GSE62254 and GSE15459 were both performed on platform GPL570 and contained 300 cases from Korea and 192 cases from Singapore, respectively. Totally 20502 genes of each GEO dataset were analyzed for the relationship with the corresponding clinicopathological data, such as gender, age at diagnosis, histological subtypes, TNM stage, OS and/or RFS. According to TCGA, 380 out of 580 samples were selected currently. A total of 20564 genes were taken for the analysis. For the cohort in GSE62254, GSE15459 and TCGA, the median follow-up time, as calculated by the reverse KM method53, was respective 76.93, 74.33 and 23.07 months, and the median OS was respective 31.20 months, not reached, and 29.37 months. The CPPs of the 3 datasets were summarized in Supplementary Table 1.
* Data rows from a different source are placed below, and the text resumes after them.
/-- The last address of the entry and the first past it, in both registries. -/
theorem witness_BusRoutes : registryValid start.readable ∧ registryValid start.writable ∧
    (∃ e ∈ start.readable, e.lower ≤ 0xFFF ∧ 0xFFF < e.upper) ∧
    (∀ e ∈ start.readable, ¬ (e.lower ≤ 0x1000 ∧ 0x1000 < e.upper)) ∧
    (∃ e ∈ start.writable, e.lower ≤ 0xFFF ∧ 0xFFF < e.upper) ∧
    ∀ e ∈ start.writable, ¬ (e.lower ≤ 0x1000 ∧ 0x1000 < e.upper) := by decide

/-- The last local address of each device and the first past it. -/
theorem witness_BusRoutes_devices : 0xFFF < start.capacity .memory ∧ start.capacity .memory ≤ 0x1000 ∧
    255 < start.capacity .screen ∧ start.capacity .screen ≤ 256 := by decide

/-- An image that fills memory from `0x200` on, and one a byte too long. -/
theorem witness_ProgramLoad : start.mem.wf ∧ 0x200 ≤ start.mem.size ∧
    (List.replicate 3584 (0 : Byte)).length ≤ start.mem.size - 0x200 ∧
    start.mem.size - 0x200 < (List.replicate 3585 (0 : Byte)).length := by
  refine ⟨by decide, by decide, ?_, ?_⟩ <;> rw [List.length_replicate] <;> decide

theorem witness_RegisterAccessors : 255 < 256 ∧ 256 ≤ 256 ∧ 16 ≤ 16 := by decide

/-- Where the index and the value are both out of range, the index's error is the answer (log 13). -/
theorem witness_RegisterAccessors_both :
    hostFaultOf (hostCall (.writeReg (.v 16) 256) start) = some (.invalidRegisterIndex 16 start) := by decide

end Sys2Proof.Machine.Tests
end

namespace Sys2Proof.Machine

/-! PROOFS. The Memory Device and the Screen Device as the bus sees them (20_memory.md R42 to R44, R54 to R56). -/

/-! ### The Memory Device -/

theorem memory_read_inside {m : Memory} {a : Nat} (ha : a < m.size) : m.read a = .ok (m.byteAt a) := if_pos ha

theorem memory_read_outside {m : Memory} {a : Nat} (ha : m.size ≤ a) : m.read a = .error (.outOfRange .memory a) :=
  if_neg (Nat.not_lt.2 ha)

theorem memory_write_inside {m : Memory} {a : Nat} (b : Byte) (ha : a < m.size) :
    m.write a b = .ok (m.setByte a b) := if_pos ha

theorem memory_write_outside {m : Memory} {a : Nat} (b : Byte) (ha : m.size ≤ a) :
    m.write a b = .error (.outOfRange .memory a) := if_neg (Nat.not_lt.2 ha)

theorem byteAt_setByte_self {m : Memory} (hm : m.wf) (a : Nat) (b : Byte) : (m.setByte a b).byteAt a = b := by
  rw [byteAt_setByte hm, if_pos rfl]

theorem byteAt_setByte_ne {m : Memory} (hm : m.wf) {a c : Nat} (b : Byte) (hc : c ≠ a) :
    (m.setByte a b).byteAt c = m.byteAt c := by
  rw [byteAt_setByte hm, if_neg hc.symm]

/-- The device answers alike at every other address, inside its capacity or outside (R43: no aliasing). -/
theorem read_setByte_ne {m : Memory} (hm : m.wf) {a c : Nat} (b : Byte) (hc : c ≠ a) :
    (m.setByte a b).read c = m.read c := by
  simp only [Memory.read, setByte_size, byteAt_setByte_ne hm b hc]

/-- A repeated write leaves the very same data (R44), since canonical memories that read the same are the same. -/
theorem setByte_setByte_self {m : Memory} (hm : m.wf) {a : Nat} (b : Byte) (ha : a < m.size) :
    (m.setByte a b).setByte a b = m.setByte a b := by
  have hn : (m.setByte a b).wf := setByte_wf hm b ha
  refine memory_ext (setByte_wf hn b ha) hn rfl fun x => ?_
  rw [byteAt_setByte hn]
  split
  · next hx => rw [← hx, byteAt_setByte_self hm]
  · rfl

/-- Settles O53: inside the capacity a write is `setByte`, whose laws are the clauses; outside, both accesses fail. -/
theorem memoryReadsBackWhatWasWritten : Obligations.MemoryReadsBackWhatWasWritten := by
  intro m a b hm
  refine ⟨fun ha => ⟨memory_read_inside ha, m.setByte a b, memory_write_inside b ha, setByte_wf hm b ha, rfl,
    byteAt_setByte_self hm a b, ?readBack, ?others, ?again⟩,
    fun ha => ⟨memory_write_outside b ha, memory_read_outside ha⟩⟩
  case readBack => rw [memory_read_inside (m := m.setByte a b) ha, byteAt_setByte_self hm]
  case others => exact fun c hc => ⟨byteAt_setByte_ne hm b hc, read_setByte_ne hm b hc⟩
  case again => rw [memory_write_inside (m := m.setByte a b) b ha, setByte_setByte_self hm b ha]

/-! ### The Screen Device -/

theorem screen_write_inside (p : Screen) {k : Nat} (v : Byte) (hk : k < 256) : p.write k v = .ok (p.xorByte k v) :=
  if_pos hk

/-- A pixel after a byte is XORed in (R56): turned over where the byte has a 1-bit in the pixel's place of `S[k]` (R54). -/
theorem getPixel_xorByte (p : Screen) {k : Nat} (v : Byte) (hk : k < 256) (r : Fin 32) (c : Fin 64) :
    (p.xorByte k v).getPixel r c =
      (p.getPixel r c ^^ (decide (r.val * 8 + c.val / 8 = k) && v.getLsbD (7 - c.val % 8))) := by
  have hb : r.val * 8 + c.val / 8 < 256 := by omega
  rw [getPixel_eq_byteAt, getPixel_eq_byteAt, byteAt_xorByte p hb hk]
  by_cases h : k = r.val * 8 + c.val / 8
  · simp [h]
  · simp [h, Ne.symm h]

/-- XOR undoes itself pixel by pixel (R56). -/
theorem xorByte_xorByte_self (p : Screen) {k : Nat} (v : Byte) (hk : k < 256) :
    (p.xorByte k v).xorByte k v = p := by
  refine screen_ext fun r c => ?_
  rw [getPixel_xorByte _ v hk, getPixel_xorByte p v hk, Bool.xor_assoc, Bool.xor_self, Bool.xor_false]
Uni-variate COX, KM plotter and GO analysis

With each of the three selected datasets, including GSE62254, GSE15459, and TCGA, the prognostic value of each gene was calculated in the uni-variate COX analysis, and the genes with both P < 0.05 and betaOS * betaRFS > 0 were kept for further analysis. Genes were ranked based on the P values in the order from small to large, and the rank number based on POS and PRFS was, respectively, defined as rankOS and rankRFS. For each gene, the overall mean of rankOS and rankRFS was calculated and defined as rankave. The genes of the 3 datasets were, respectively, sorted based on the rankave in the order from small to large, and the top 1000 genes of each dataset were considered as significant. Then the gene with hazard ratio (HR) > 1 across the 3 datasets was considered survival hazardous, and the gene with HR < 1 across the 3 datasets was considered survival protective. The prognostic significance of the selected genes in GC were further confirmed using KM plotter. With the Bioconductor “clusterProfiler” package, GO-BP, -CC, and -MF were analyzed with the hazardous genes, using P- and FDR q-value < 0.05 as the standard for statistical significance.

GSVA and GCN construction

To infer specific activated pathways related with TIMP2 expression, we performed GSVA using the c2 curated signatures downloaded from the Molecular Signatures Database (MSigDB). The signatures whose name including “integrin” were chosen and applied to the correlation tests for the relationship between TIMP2 levels and the activation scores of the integrin-related signatures in GSE62254 and GSE15459, respectively. The signatures with Pearson correlation coefficients (PCC) higher than 0.6 were considered significant.

With R/igraph package and cytoscape V3.5.1, GCN was built on the correlation matrix of integrin family genes with TIMP2 in GSE62254 and GSE15459, respectively. PCC for every pair of genes were calculated, and the gene pairs with |PCC| > 0.4 and FDR q < 0.05 were retained.

GSEA, venn diagram and Leading-Edge Gene Analysis (LEGA)

For GSEA, 50 available hallmark gene sets from MSigDB were used, and the expression levels of TIMP2 were set to annotate the phenotypes of samples. After performing 1,000 permutations, the first 20 signatures with FDR q < 0.1 and P < 0.005 were considered to be significantly enriched. The overlapped enriched hallmark signatures in GSE62254 and GSE15459 were illustrated by venn diagram, and further applied to LEGA.

Correlation tests, K-M log-rank test, multi-variate COX analysis with bootstrapping, and ROC curve

Based on GSE62254 and GSE15459, spearman correlation tests were, respectively, performed to analyze the correlation of TIMP2 and CPPs, including age, sex, Lauren type, T-stage, N-stage, M-stage, and TNM stage. In the survival assays using K-M method and log-rank test, expression level of TIMP2 was dichotomized as high and low with median as the cutoff value. Multi-variate Cox PH models were used to estimate HR and 95% confidence interval (CI). The final multivariate model was constructed based on the Akaike information criterion (AIC) value using both “backward” and “forward” stepwise selection methods, and further internally validated by coefficients and 95% CIs using bootstrapping (1000 replications). Based on the risk scores, the AUC (t) curve was plotted to illustrate time dependent sensitivity and specificity of corresponding time-dependent receiver-operating characteristics (ROC) at each observed event time.